Osteopetrosis is characterized by overly dense bones throughout the body. Symptoms include fractures, low blood cell production and loss of cranial nerve function causing blindness, deafness and/or facial nerve paralysis. Affected individuals may experience frequent infections of teeth and the bone in the jaw.

Osteopetrosis, autosomal recessive; malignant infantile type
The most severe type of osteopetrosis, malignant infantile type, is apparent from birth, and if left untreated, can lead to death in the first decade of life. Symptoms vary depending on the gene variant (mutation). Affected individuals have abnormal hardening of bone (osteosclerosis); fragility fractures, usually of the ribs and long bones; large head (macrocephaly) and small jaw (micrognathia); growth delay and increased density of the cranial bones (cranial hyperostosis) leading to nerve compression. They may also have hydrocephalus, which is the accumulation of cerebrospinal fluid (CSF) in the skull owing to inhibition of CSF normal flow and abnormal widening (dilatation) of the cerebral spaces of the brain (ventricles), causing increased pressure on brain tissue. Symptoms that affect vision may include wasting away (atrophy) of the retina, widely spaced eyes (hypertelorism), eyes protruding from the orbits (exophthalmos), crossed eyes (strabismus), involuntary rhythmic movements of the eyes (nystagmus) and blindness.

Other symptoms associated with malignant infantile type of osteopetrosis include effects of reduced bone marrow space, such as marked deficiency of all types of blood cells (pancytopenia), formation and development of blood cells outside the bone marrow, as in the spleen and liver (extramedullary hematopoiesis) leading to abnormal enlargement of these organs (hepatosplenomegaly) and the occurrence of myeloid tissue in extramedullary sites (myeloid metaplasia).

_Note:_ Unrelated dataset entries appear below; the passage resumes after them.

-- ==== Sys2Proof/Laws/Memory.lean ====
section
/-! SUPPORT. Reads after writes, and the canonical form kept by every write. -/

namespace Sys2Proof.Machine

variable {α : Type}

@[simp] theorem Store.read_nil (a : Nat) : Store.read ([] : Store α) a = none := rfl

/-- A read after a write: the written value at its address, and what was there everywhere else. -/
theorem Store.read_write (m : Store α) (a b : Nat) (v : α) :
    Store.read (Store.write m a v) b = if b = a then some v else Store.read m b := by
  induction m with
  | nil =>
    simp only [Store.write, Store.read]
    split <;> split <;> simp_all <;> omega
  | cons e m ih =>
    obtain ⟨k, w⟩ := e
    simp only [Store.write]
    split
    · simp only [Store.read]; subst k
      by_cases h : a = b
      · simp [h]
      · simp [h, Ne.symm h]
    · split
      · simp only [Store.read]
        by_cases h : a = b
        · simp [h]
        · simp only [h, if_false, Ne.symm h]
          split
          · rw [if_neg (by omega), if_pos (by omega)]
          · rfl
      · simp only [Store.read, ih]
        by_cases h : b = a
        · subst b; rw [if_neg (by omega), if_neg (by omega)]; simp
        · simp [h]

/-- A write lists its address and keeps the other entries. -/
theorem Store.mem_write {m : Store α} {a : Nat} {v : α} {e : Nat × α} (h : e ∈ Store.write m a v) :
    e = (a, v) ∨ e ∈ m := by
  induction m with
  | nil => simpa [Store.write] using h
  | cons f m ih =>
    obtain ⟨k, w⟩ := f
    simp only [Store.write] at h
    split at h
    · simp only [List.mem_cons] at h ⊢; tauto
    · split at h
      · simpa using h
      · simp only [List.mem_cons] at h ⊢
        rcases h with h | h
        · tauto
        · have := ih h; tauto

/-- A write keeps the canonical form. -/
theorem Store.write_wf {m : Store α} (a : Nat) (v : α) (h : Store.wf m) : Store.wf (Store.write m a v) := by
  induction m with
  | nil => simp [Store.write, Store.wf]
  | cons e m ih =>
    obtain ⟨k, w⟩ := e
    obtain ⟨hk, hm⟩ := List.pairwise_cons.mp h
    simp only [Store.write]
    split
    · subst k; exact List.pairwise_cons.mpr ⟨fun x hx => hk x hx, hm⟩
    · split
      · refine List.pairwise_cons.mpr ⟨fun x hx => ?_, h⟩
        rcases List.mem_cons.mp hx with rfl | hx
        · assumption
        · have := hk x hx; simp at this ⊢; omega
      · refine List.pairwise_cons.mpr ⟨fun x hx => ?_, ih hm⟩
        rcases Store.mem_write hx with rfl | hx
        · simp; omega
        · exact hk x hx

/-- A write below a bound keeps every address below it. -/
theorem Store.write_below {m : Store α} {a n : Nat} (v : α) (h : Store.below m n) (ha : a < n) :
    Store.below (Store.write m a v) n := by
  intro e he
  rcases Store.mem_write he with rfl | he
  · exact ha
  · exact h e he

/-- A read after a run of writes. -/
theorem Store.read_writeRun (m : Store α) (a b : Nat) (vs : List α) :
    Store.read (Store.writeRun m a vs) b =
      if a ≤ b ∧ b < a + vs.length then vs[b - a]? else Store.read m b := by
  induction vs generalizing m a with
  | nil => simp only [Store.writeRun, List.length_nil]; rw [if_neg (by omega)]
  | cons v vs ih =>
    simp only [Store.writeRun, ih, Store.read_write, List.length_cons]
    by_cases h : b = a
    · subst b; simp
    · by_cases h1 : a + 1 ≤ b ∧ b < a + 1 + vs.length
      · rw [if_pos h1, if_pos (by omega), show b - a = (b - (a + 1)) + 1 by omega, List.getElem?_cons_succ]
      · rw [if_neg h1, if_neg h, if_neg (by omega)]

/-- A run of writes keeps the canonical form. -/
theorem Store.writeRun_wf {m : Store α} (a : Nat) (vs : List α) (h : Store.wf m) :
    Store.wf (Store.writeRun m a vs) := by
  induction vs generalizing m a with
  | nil => exact h
  | cons v vs ih => exact ih (a + 1) (Store.write_wf a v h)

/-- A run of writes that ends at or below a bound keeps every address below it. -/
theorem Store.writeRun_below {m : Store α} {a n : Nat} (vs : List α) (h : Store.below m n) (ha : a + vs.length ≤ n) :
    Store.below (Store.writeRun m a vs) n := by
  induction vs generalizing m a with
  | nil => exact h
  | cons v vs ih =>
    simp only [List.length_cons] at ha
    exact ih (Store.write_below v h (by omega)) (by omega)

/-- A run of writes that starts where the written bytes end fills the space that much further. -/
theorem Store.writeRun_filled {m : Store α} {a : Nat} (vs : List α) (h : Store.filled m a) :
    Store.filled (Store.writeRun m a vs) (a + vs.length) := by
  intro b hb
  rw [Store.read_writeRun]
  split
  · rename_i hr
    rw [List.getElem?_eq_getElem (by omega)]; rfl
  · exact h b (by omega)

/-- A listed value is an entry. -/
theorem Store.mem_of_read {m : Store α} {a : Nat} {v : α} (h : Store.read m a = some v) : (a, v) ∈ m := by
  induction m with
  | nil => simp at h
  | cons e m ih =>
    obtain ⟨k, w⟩ := e
    simp only [Store.read] at h
    split at h
    · simp_all
    · split at h
      · cases h
      · exact List.mem_cons_of_mem _ (ih h)

/-- Nothing is written in an empty store. -/
theorem Store.filled_zero (m : Store α) : Store.filled m 0 := fun a h => by omega

@[simp] theorem Store.below_nil (n : Nat) : Store.below ([] : Store α) n := fun e h => by simp at h

end Sys2Proof.Machine
end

This may lead to frequent infections such as pneumonia and urinary tract infections and chronic inflammation of the mucous membranes in the nose (rhinitis). Affected individuals may also have low levels of iron in red blood cells (anemia) due to both reduced bone marrow space and red blood cell production and to increased destruction of red blood cells due to an enlarged spleen. Of note, hematological problems usually present before neurological ones.

Some affected individuals experience hearing loss, eating difficulties, delays in acquiring skills that require the coordination of muscles and voluntary movements (delayed psychomotor development), delayed tooth development and severe dental caries, and inflammation of the lumbar vertebrae (osteomyelitis). Patients can also have seizures due to low levels of calcium in the blood. Symptoms of severe neurodegeneration can develop in some people with rare variants of malignant infantile osteopetrosis.

Osteopetrosis, autosomal dominant; adult type
A milder form of osteopetrosis, the adult type, is usually diagnosed in late childhood or adulthood. There are mostly bone symptoms, including osteosclerosis, fractures after minimal trauma (usually of the ribs and long bones), dental abscess, osteomyelitis (especially of the jaw) and cranial hyperostosis. Some individuals with this type may not have any symptoms (asymptomatic).

Affected individuals sometimes also experience rhinitis, hepatosplenomegaly, anemia and extramedullary hematopoiesis.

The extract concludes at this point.